00:30:05.000 The maximum resident memory used by the fast interpreter relative to the basic interpreter shows that MJIT consumes significantly more memory in several instances.

00:30:35.000 In many cases, memory is not utilized fully. I believe that this behavior of MJIT can be optimized in the future.

00:31:15.000 I have the results for Ruby's odd characters when using 3000 frames. As you can see, the specialized internal representation provides a modest 39% improvement.

00:31:50.000 In the optimized version of the 'opt_carrot' benchmark, the specialized internal representation demonstrates impressive performance during execution, ranking just behind the MIR-based JIT.

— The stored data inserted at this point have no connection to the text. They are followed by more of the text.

-- ==== Sys2Proof/Machine/Batch.lean ====
section
/-! DEFINITION. Asynchronous lane copies (R181, R345, R351 to R354) and VXM (R433 to R436). -/

namespace Sys2Proof.Machine

open Sys2Proof

/-! ## CPYA, CBATCH, CWAIT -/

/-- Every copy of a wave's batches up to `n` is complete (R181). -/
def Bench.batchDone (b : Bench) (slot ctx n : Nat) : Bool :=
  b.copies.all fun c => c.gone || c.slot != slot || c.ctx != ctx || n < c.batch

/-- Whether a memory side lies where a lane copy may not go (R353), as far as it translates now. -/
def State.copyBarred (s : State) (cx : Wcx) (f : FM) (l n : Nat) (acc : Acc) : Bool :=
  let va := s.laneVa cx f l
  let t := (cx.g.trans.get f.tb.toNat 0)
  let off := va - t.toNat % 2 ^ 64
  let pa : Option Nat :=
    if f.am = 0 && trV t && off + n ≤ bitsOf t.toNat 159 128 then some (bitsOf t.toNat 119 64 + off)
    else match s.translateCtx [.bench cx.b] cx.b cx.g.ctx va acc with
      | .ok (x, _) => some x.pa
      | .error _ => none
  match pa.map s.place with
  | some (.store _ _) => true
  | some .device => true
  | some (.remote _) => true
  | _ => false

/-- The checks of CPYA for lane `l` (R353): its bench-store address. -/
def State.copyLane (s : State) (cx : Wcx) (f : FM) (l : Nat) : Except Raise Nat :=
  let n := szBytes f.sz.toNat
  let out := f.fn.getLsbD 2
  let va := s.laneVa cx f l
  let a := (s.readV cx f.vd.toNat).getD l 0
  match s.spaceAddr cx (if f.fn.getLsbD 1 then 2 else 0) a n with
  | .error r => .error r
  | .ok x =>
    if va % n != 0 then .error { cause := Cause.align, va := va }
    else if s.copyBarred cx f l n (if out then .write else .read) then .error { cause := Cause.perm, va := va }
    else .ok x

/-- CPYA (R351 to R353). At the limit of copies in flight it waits for room (R181). -/
def execCpya (f : FM) (s : State) : Host.Outcome State Fault Refusal :=
  let n := szBytes f.sz.toNat
  s.issue { reads := f.vd.toNat :: fmAddr f, barred := true } fun cx =>
    let ls := lanesOf cx.live
    let check (l : Nat) (as : List (Nat × Nat)) : Except Raise (List (Nat × Nat)) :=
      (s.copyLane cx f l).map fun x => as ++ [(l, x)]
    let (as, errs) := laneLoop check ls []
    match laneRaise errs 0xFF (accessByte (if f.fn.getLsbD 2 then 2 else 1) n false) with
    | some r => .raise s r
    | none =>
      if 128 < (s.bench cx.b).inFlight + ls.length then .stay (s.parkAt cx (.room ls.length))
      else
        let s1 := s.release cx.b 2
        let first := (s.bench cx.b).nextCopy
        let copies := (List.range as.length).map fun i =>
          let p := as.getD i (0, 0)
          { id := first + i, op := first, slot := cx.slot, lane := p.1, ctx := cx.g.ctx, part := cx.g.part,
            batch := cx.w.bn + 1, pc := cx.f.pc, out := f.fn.getLsbD 2, va := w64 (s.laneVa cx f p.1), scr := p.2,
            size := n : LaneCopy }
        .done (s1.modBench cx.b fun x =>
          { x with copies := x.copies ++ copies, nextCopy := first + as.length }) [] 0

/-- CBATCH (R181, R345). -/
def execCbatch (f : FS) (s : State) : Host.Outcome State Fault Refusal :=
  s.issue { writes := [sReg f.sd.toNat] } fun cx =>
    let bn := (cx.w.bn + 1) % 2 ^ 64
    .done (s.modWave cx.b cx.slot fun w => { w with bn := bn, s := w.s.set f.sd.toNat (w64 bn) }) [] 0

/-- CWAIT (R181, R354). -/
def execCwait (f : FS) (s : State) : Host.Outcome State Fault Refusal :=
  s.issue { reads := if f.ib = 1 then [] else [sReg f.sb.toNat], barred := true } fun cx =>
    let n := (cx.sB f).toNat
    if cx.w.bn < n then .raise s (raiseOf Cause.illegal)
    else if (s.bench cx.b).batchDone cx.slot cx.g.ctx n then .done (s.acquire cx.b 2) [] 0
    else .stay (s.parkAt cx (.batch n))

/-- The CWAITs of a wave that are satisfied now go on, with Acquire(BENCH) (R354). -/
def State.wakeBatches (s : State) (b slot ctx : Nat) : State :=
  match s.wave? b slot with
  | none => s
  | some w =>
    if (s.group? b w.group).any fun g => g.ctx != ctx then s
    else
      w.frags.foldl (fun s p =>
        match p.2.wait with
        | some (.batch n) =>
          if (s.bench b).batchDone slot ctx n then (s.resumeFrag b slot p.1).acquire b 2 else s
        | _ => s) s

/-- A lane copy is complete, or is abandoned (R181, R214). -/
def State.copyDone (s : State) (b : Nat) (c : LaneCopy) : State :=
  let s := s.modBench b fun x => { x with copies := x.copies.filter fun k => k.id != c.id }
  if c.gone then s else s.wakeBatches b c.slot c.ctx

/-- One lane copy performed (R352): weak accesses of the engine, the memory side by its virtual address. A page that has come
to lie where a lane copy may not go raises PERM (R353). -/
def State.performCopy (s : State) (b : Nat) (c : LaneCopy) : Except Raise State :=
  let die := dieOf b
  let va := c.va.toNat
  match s.translateCtx [.bench b] b c.ctx va (if c.out then .write else .read) with
  | .error e => .error { cause := e, va := va }
  | .ok (x, s) =>
    let at_ (r : Raise) : Raise := { r with va := va + r.va }
    let scr := storePa b c.scr
    match s.place x.pa with
    | .store _ _ => .error { cause := Cause.perm, va := va }
    | .device => .error { cause := Cause.perm, va := va }
    | .remote _ => .error { cause := Cause.perm, va := va }
    | _ =>
      if c.out then
        match s.readPoison scr c.size with
        | some r => .error (at_ r)
        | none =>
          match s.pointWrite die x.pa (Mem.read s.mem scr c.size) with
          | .error r => .error (at_ r)
          | .ok s => .ok s
      else
        match s.pointRead die x.pa c.size with
        | .error r => .error (at_ r)
        | .ok (bs, s) =>
          match s.writePoison scr c.size with
          | some r => .error (at_ r)
          | none => .ok ({ s with mem := Mem.write s.mem scr bs }.clearPoison scr c.size)

/-- LANE_COPY (R352, R353): one copy is performed, or faults; the copies of one CPYA that fault on one page share one
record and park together. -/
def execLaneCopy (b id : Nat) (s : State) : Host.Outcome State Fault Refusal :=
  match (s.bench b).copies.find? fun c => c.id == id with
  | none => .next s
  | some c =>
    let k := (s.bench b).ctx c.ctx
    if c.parked || k.draining || k.drained || k.saved then .next s
    else
      match s.performCopy b c with
      | .ok s => .next (s.copyDone b c)
      | .error r =>
        let same (d : LaneCopy) : Bool := d.op == c.op && !d.parked &&
          match s.performCopy b d with
          | .error q => q.cause == r.cause && q.va % 2 ^ 57 / 4096 == r.va % 2 ^ 57 / 4096
          | .ok _ => false
        let ds := (s.bench b).copies.filter same
        let cause := Cause.shown r.cause
        let (token, s) := (s.noteCause r.cause).park b c.ctx cause r.va (ds.map fun d => .copy d.id)
        let s := s.modBench b fun x =>
          { x with copies := x.copies.map fun d => if ds.any fun e => e.id == d.id then { d with parked := true } else d }
        .next (s.report b
          { cause := cause, unit := 2, ring := c.slot, bench := b, ctx := c.ctx, pc := c.pc,
            va := w64 ((ds.head?.map (·.va.toNat)).getD r.va), timeline := w64 c.batch,
            lanes := maskOf fun l => ds.any fun d => d.lane == l, token := w32 token, trec := 0xFF,
            access := accessByte (if c.out then 2 else 1) c.size false, aux := w64 r.aux })

/-! ## VXM -/

/-- Bytes of a column of a weight matrix (R434). -/
def vxmCol (ty : Nat) : Nat := if ty = 7 then 64 else if ty = 14 then 16 else 32

/-- The bytes of a matrix: 32 columns, then the scales of TY 12 to 14 (R434). -/
def vxmRuns (ty p : Nat) : List (Nat × Nat) :=
  ((List.range 32).map fun j => (p + j * vxmCol ty, vxmCol ty))
    ++ (if 12 ≤ ty then [(p + 32 * vxmCol ty, 32)] else [])

/-- Element `k` of column `j` as a value (R434). -/
def vxmElem (ty : Nat) (bss : List (List Byte)) (j k : Nat) : FVal :=
  let col := bss.getD j []
  let byte (i : Nat) : Nat := (col.getD i 0).toNat
  let c := if ty = 7 then byte (2 * k) + 256 * byte (2 * k + 1)
    else if ty = 14 then byte (k / 2) / 16 ^ (k % 2) % 16 else byte k
  if ty = 10 then .ofInt (sext 8 c)
  else if ty = 7 then .decode .bf16 c
  else
    let x := ((bss.getD 32 []).getD j 0).toNat
    if x = 0xFF then .nan false else (FVal.decode (fmtOf ty) c).scale ((x : Int) - 127)

/-- The float result of a lane of VXM (R435): `xs` are the vector's values, `c` the lane's C. -/
def vxmFloat (rm : Nat) (sat : Bool) (ws xs : List FVal) (c : FVal) : Nat × FFlags :=
  let ps := (xs.zip ws).map fun p => mulVal p.1 p.2
  let fl := ps.foldl (fun a p => a ||| p.2) (if c.isSNaN then fNV else 0)
  let ts := ps.map (·.1) ++ [c]
  let both := if ts.contains (.inf false) && ts.contains (.inf true) then fNV else 0
  let sum := match ts with
    | [] => FVal.fin false 0 0
    | t :: rest => rest.foldl (fun a t => (addVal rm a t).1) t
  let r := roundTo .f32 rm (sum, fl ||| both)
  (if sat then clamp01 .f32 r.1 else r.1, r.2)

/-- The result of lane `j` of VXM (R435). -/
def State.vxmLane (s : State) (cx : Wcx) (f : VR) (bss : List (List Byte)) (j : Nat) : Nat × FFlags :=
  let ty := f.ty.toNat
  let xs := s.readV cx f.vb.toNat
  let c := (s.readSrc cx false (f.ks.getLsbD 0) f.vc.toNat).getD j 0
  if ty = 10 then
    let prod (k : Nat) : Int := sext 32 (xs.getD k 0) *
      (match vxmElem ty bss j k with | .fin n m _ => if n then -(m : Int) else m | _ => 0)
    (narrow 0 (f.sat == 1) ((List.range 32).foldl (fun a k => a + prod k) (sext 32 c)), 0)
  else
    let cv := f32Val (w32 c)
    vxmFloat f.rm.toNat (f.sat == 1) ((List.range 32).map (vxmElem ty bss j))
      (xs.map fun x => f32Val (w32 x)) (if f.nc = 1 then cv.neg else cv)

/-- What one group of VXM comes to (R436). -/
inductive VxmStep where
  | done (s : State) (v : VRes)
  | wait (s : State)
  | fault (s : State) (r : Raise)

/-- One group of equal pointers (R436): its lanes and its pointer. A group of helper lanes alone receives 0. -/
def State.vxmGroup (s : State) (cx : Wcx) (f : VR) (g : W32) (p : Nat) : VxmStep :=
  let live := g &&& ~~~cx.w.helper
  let put (s : State) (vals : List Nat) : VxmStep :=
    let v : VRes := ⟨f.vd.toNat, g, vals⟩
    match s.putPoison cx false [v] with
    | some r => .fault s r
    | none => .done ((s.clearRows cx [v]).putV cx v) v
  let bad (s : State) (r : Raise) : VxmStep := .fault ((cx.mu s).ended cx s) r
  if live = 0 then put s (List.replicate 32 0)
  else if p = 0 then bad s { cause := Cause.perm, va := 0 }
  else if p % 64 != 0 then bad s { cause := Cause.align, va := p }
  else
    let xl (a : Accs × State) (r : Nat × Nat) : Except Raise (Accs × State) :=
      match a.2.vaPieces cx r.1 r.2 false .read with
      | .error e => .error e
      | .ok (ps, s) => .ok (a.1 ++ [ps], s)
    match foldE xl (vxmRuns f.ty.toNat p) ([], s) with
    | .error r => bad s r
    | .ok (accs, s1) =>
      match (cx.mu s1).readAccs (some (cx.b, cx.g.part, 0)) false accs with
      | .error r => bad s1 r
      | .ok (bss, m) =>
        if m.waits then .wait (m.await cx s1)
        else
          let s2 := m.ended cx m.s
          let rs := lanes.map fun j => if g.getLsbD j then s2.vxmLane cx f bss j else (0, 0)
          let fl := (lanesOf live).foldl (fun a l => a ||| (rs.getD l (0, 0)).2) 0
          let s3 := s2.orFlags cx.b cx.slot fl
          if fl &&& cx.w.fptrap.toNat != 0 then .fault s3 { cause := Cause.fpTrap }
          else put s3 (rs.map (·.1))

/-- The groups of VXM from its lanes left (R436), each by its lowest lane. The record of a group that faults is that of R436
for FPTRAP too, not that of R68 (DEDUCED, log entry 80). -/
def State.vxmRun (f : VR) (ptrs : List Nat) : Nat → Wcx → W32 → W32 → State → WRes
  | 0, _, _, _, s => .done s [] 0
  | fuel + 1, cx, left, done, s =>
    match lanesOf left with
    | [] => .done (s.modFrag cx.b cx.slot cx.e fun f => { f with vxm := 0 }) [] 0
    | l :: _ =>
      let p := ptrs.getD l 0
      let g := maskOf fun k => left.getLsbD k && ptrs.getD k 0 == p
      let mark (s : State) : State := s.modFrag cx.b cx.slot cx.e fun f => { f with vxm := done }
      match s.vxmGroup cx f g p with
      | .done s _ =>
        State.vxmRun f ptrs fuel { cx with f := { cx.f with codes := [] } } (left &&& ~~~g) (done ||| g) s
      | .wait s => .stay (mark s)
      | .fault s r =>
        let acc := if r.cause = Cause.fpTrap then noAccess else accessByte 1 (vxmCol f.ty.toNat) false
        .raise (mark s) { r with lanes := g &&& ~~~cx.w.helper, aux := done.toNat, access := acc }

/-- VXM (R433 to R436). -/
def execVxm (f : VR) (s : State) : Host.Outcome State Fault Refusal :=
  let ks := f.ks.getLsbD 0
  let c := if ks then [sReg f.vc.toNat] else [f.vc.toNat]
  s.issue { reads := vRegs f.va.toNat 2 ++ f.vb.toNat :: c, writes := [f.vd.toNat], barred := true,
            cross := [f.vb.toNat],
            oc := (if f.oc.getLsbD 2 then vRegs f.va.toNat 2 else []) ++ (if f.oc.getLsbD 1 then [f.vb.toNat] else [])
              ++ (if f.oc.getLsbD 0 && !ks then c else []) } fun cx =>
    s.readAcross cx (lanesOf cx.live) (fun _ => lanes.map fun k => (f.vb.toNat, k)) <|
    State.vxmRun f (s.readPair cx f.va.toNat) 33 cx (cx.f.exec &&& ~~~cx.f.vxm) cx.f.vxm s

end Sys2Proof.Machine
end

00:32:30.000 The decrease in performance regarding calls specialization in the interpreter is a significant factor contributing to these results.

00:32:55.000 I did not investigate the reasons for MJIT's low performance in this benchmark, but I suspect that the MJIT memory pool might be insufficient for optimized 'odd character' handling.

00:33:40.000 The faster CRuby interpreter is merely an early prototype, and much work remains to be done. As it stands, it currently contains many bugs, and I have several ideas for enhancing the interpreter's performance further.

00:34:30.000 The beauty of the specialized internal representation is that it's not a part of the CRuby API and can be easily modified. For instance, when object shapes are introduced, this flexibility allows for experimentation and innovation.

00:35:10.000 I aim to finalize much of the interpreter's work this year. As for the MIR-based JIT, there are potentially even greater challenges to overcome and many bugs to address to produce improved code.

00:35:40.000 Currently, I view the specialized internal representation and MIR-based JIT more as research projects than as production-ready solutions.

00:36:20.000 Due to the significant technical debt I am facing, I likely cannot guarantee the maintenance and adaptation of this code for future versions of CRuby.

00:36:50.000 Anyone is welcome to use and modify my code for any purpose, and I sincerely encourage this. I can offer some assistance, but I cannot commit to ongoing work in this area.

00:37:30.000 For the time being, I intend to focus on the work and maintenance of the MIR project itself.

00:38:00.000 I hope this presentation has been informative and useful. Thank you.